Bildinhalt: Ein Junge und ein Mädchen in der Grundschule auf dem Tisch stehen Bundstifte und im Hintergrund sieht man die Lehrerin die einen Schüler etwas erklärt und dabei lächelt
Bildinhalt: Ein Junge und ein Mädchen in der Grundschule auf dem Tisch stehen Bundstifte und im Hintergrund sieht man die Lehrerin die einen Schüler etwas erklärt und dabei lächelt

Nach einer Untersuchung geht die Inklusion, das gemeinsame lernen mit und ohne Behinderung an den Regelschulen voran. Die Bertelsmann-Stiftung hat am 3 September 2018 in Güterloh mitgeteilt, dass der Anteil der Schüler, die an Förderschulen lernen abnahm von 4,9 Prozente 2008 auf 4,3 Prozent 2017.

Es gebe jedoch regionale Unterschiede, die Abstände in den Bundesländern haben sich eher etwas verringert. Zurzeit gehen in Baden-Württemberg, Bayern und Rheinland-Pfalz wieder mehr Kinder in eine Förderschule. Dabei kam viel Kritik von Sozial- und Bildungsverbänden an den Bund und die Länder.

Die Rahmenbedingungen haben nicht gestimmt. Bei den Bundeländern Schleswig-Holstein, Niedersachsen und Bremen hingegen zeigt sich, dass der Anteil der Kinder eher gering ist die eine Förderschule aufsuchen. So ist auch in Ostdeutschland der Anteil gesunken der Kinder die eine Förderschule besuchen. In Hessen und Nordrhein-Westfalen sind die Rückgänge eher mäßig gewesen. Beim Förderbedarf Lernen ist bundesweit ein Rückgang zu verzeichnen, das hat die Analyse im Auftrag der Stiftung von Klaus Klemm, des Bildungsforschers ergeben. 

Dabei unterscheidet diese den Förderbedarf der Schüler wie etwa Lernschwierigkeiten, mit geistigen oder körperlichen Handicaps, Beeinträchtigungen der emotionalen und sozialen Entwicklung. Jörg Dräger der Stiftungsvorstand betont zudem das die Klassenzimmer mehr verschiedenartig geworden sind in Deutschland. Doch werde das „Unbehagen“ vieler Lehrer angesichts dieser wachsenden Vielfalt nicht ernst genug genommen. Sonderpädagogische Kompetenz sei Notwendig bei der Kollegenschaft.

So fordert zudem auch der Verband Bildung und Erziehung mehr Personal das sonderpädagogisch geschult ist. Die Gewerkschaft Erziehung und Wissenschaft (GEW) klagte das der Bund und die Länder keine Strategie noch Standards vorlegen können, wie Inklusion umgesetzt werden solle.

Dadurch ist das Bild regional stark unterschiedlich geprägt, so werde die Inklusion in vielen Bundesländern „halbherzig bis zögerlich“ angegangen. Ein Bund-Länder-Programm müsse geschaffen werden, damit die Politik nicht die Inklusion an die Wand fahre.

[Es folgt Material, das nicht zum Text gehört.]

/-- Format DP, immediate second operand (R93, `cccc 001 oooo S nnnn dddd rrrr iiiiiiii`). -/
def decodeDpImm (c : Cond) (w : Word) : Except DecodeError Instr :=
  let sf := bitAt w 20
  let rn := field w 16 4
  let rd := field w 12 4
  let rot := field w 8 4
  let imm8 := field w 0 8
  match (field w 21 4).toNat with
  | 0 => .ok (.andImm c sf rn rd rot imm8)
  | 1 => .ok (.eorImm c sf rn rd rot imm8)
  | 2 => .ok (.subImm c sf rn rd rot imm8)
  | 3 => .ok (.rsbImm c sf rn rd rot imm8)
  | 4 => .ok (.addImm c sf rn rd rot imm8)
  | 5 => .ok (.adcImm c sf rn rd rot imm8)
  | 6 => .ok (.sbcImm c sf rn rd rot imm8)
  | 7 => .ok (.rscImm c sf rn rd rot imm8)
  | 8 => requireZero rd (.tstImm c rn rot imm8)
  | 9 => requireZero rd (.teqImm c rn rot imm8)
  | 10 => requireZero rd (.cmpImm c rn rot imm8)
  | 11 => requireZero rd (.cmnImm c rn rot imm8)
  | 12 => .ok (.orrImm c sf rn rd rot imm8)
  | 13 => requireZero rn (.movImm c sf rd rot imm8)
  | 14 => .ok (.bicImm c sf rn rd rot imm8)
  | _ => requireZero rn (.mvnImm c sf rd rot imm8)

/-- Format DP, register shifted by an immediate (R93, `cccc 000 oooo S nnnn dddd aaaaa tt 0 mmmm`). -/
def decodeDpShImm (c : Cond) (w : Word) : Except DecodeError Instr :=
  let sf := bitAt w 20
  let rn := field w 16 4
  let rd := field w 12 4
  let amount := field w 7 5
  let t := ShiftType.ofBits (field w 5 2)
  let rm := field w 0 4
  match (field w 21 4).toNat with
  | 0 => .ok (.andShImm c sf rn rd amount t rm)
  | 1 => .ok (.eorShImm c sf rn rd amount t rm)
  | 2 => .ok (.subShImm c sf rn rd amount t rm)
  | 3 => .ok (.rsbShImm c sf rn rd amount t rm)
  | 4 => .ok (.addShImm c sf rn rd amount t rm)
  | 5 => .ok (.adcShImm c sf rn rd amount t rm)
  | 6 => .ok (.sbcShImm c sf rn rd amount t rm)
  | 7 => .ok (.rscShImm c sf rn rd amount t rm)
  | 8 => requireZero rd (.tstShImm c rn amount t rm)
  | 9 => requireZero rd (.teqShImm c rn amount t rm)
  | 10 => requireZero rd (.cmpShImm c rn amount t rm)
  | 11 => requireZero rd (.cmnShImm c rn amount t rm)
  | 12 => .ok (.orrShImm c sf rn rd amount t rm)
  | 13 => requireZero rn (.movShImm c sf rd amount t rm)
  | 14 => .ok (.bicShImm c sf rn rd amount t rm)
  | _ => requireZero rn (.mvnShImm c sf rd amount t rm)

/-- Format DP, register shifted by a register (R93, `cccc 000 oooo S nnnn dddd ssss 0 tt 1 mmmm`). -/
def decodeDpShReg (c : Cond) (w : Word) : Except DecodeError Instr :=
  let sf := bitAt w 20
  let rn := field w 16 4
  let rd := field w 12 4
  let rs := field w 8 4
  let t := ShiftType.ofBits (field w 5 2)
  let rm := field w 0 4
  match (field w 21 4).toNat with
  | 0 => .ok (.andShReg c sf rn rd rs t rm)
  | 1 => .ok (.eorShReg c sf rn rd rs t rm)
  | 2 => .ok (.subShReg c sf rn rd rs t rm)
  | 3 => .ok (.rsbShReg c sf rn rd rs t rm)
  | 4 => .ok (.addShReg c sf rn rd rs t rm)
  | 5 => .ok (.adcShReg c sf rn rd rs t rm)
  | 6 => .ok (.sbcShReg c sf rn rd rs t rm)
  | 7 => .ok (.rscShReg c sf rn rd rs t rm)
  | 8 => requireZero rd (.tstShReg c rn rs t rm)
  | 9 => requireZero rd (.teqShReg c rn rs t rm)
  | 10 => requireZero rd (.cmpShReg c rn rs t rm)
  | 11 => requireZero rd (.cmnShReg c rn rs t rm)
  | 12 => .ok (.orrShReg c sf rn rd rs t rm)
  | 13 => requireZero rn (.movShReg c sf rd rs t rm)
  | 14 => .ok (.bicShReg c sf rn rd rs t rm)
  | _ => requireZero rn (.mvnShReg c sf rd rs t rm)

Nach der Ansicht des Sozialverbands VdK ist eine “bundesweite, verbindliche Gesamtstrategie für inklusive Bildung“ überfällig. Zur Inklusion hat sich Deutschland verpflichtet, mit der Ratifizierung der 2009 in Kraft getretenen Behindertenrechtskonvention der Vereinten Nationen.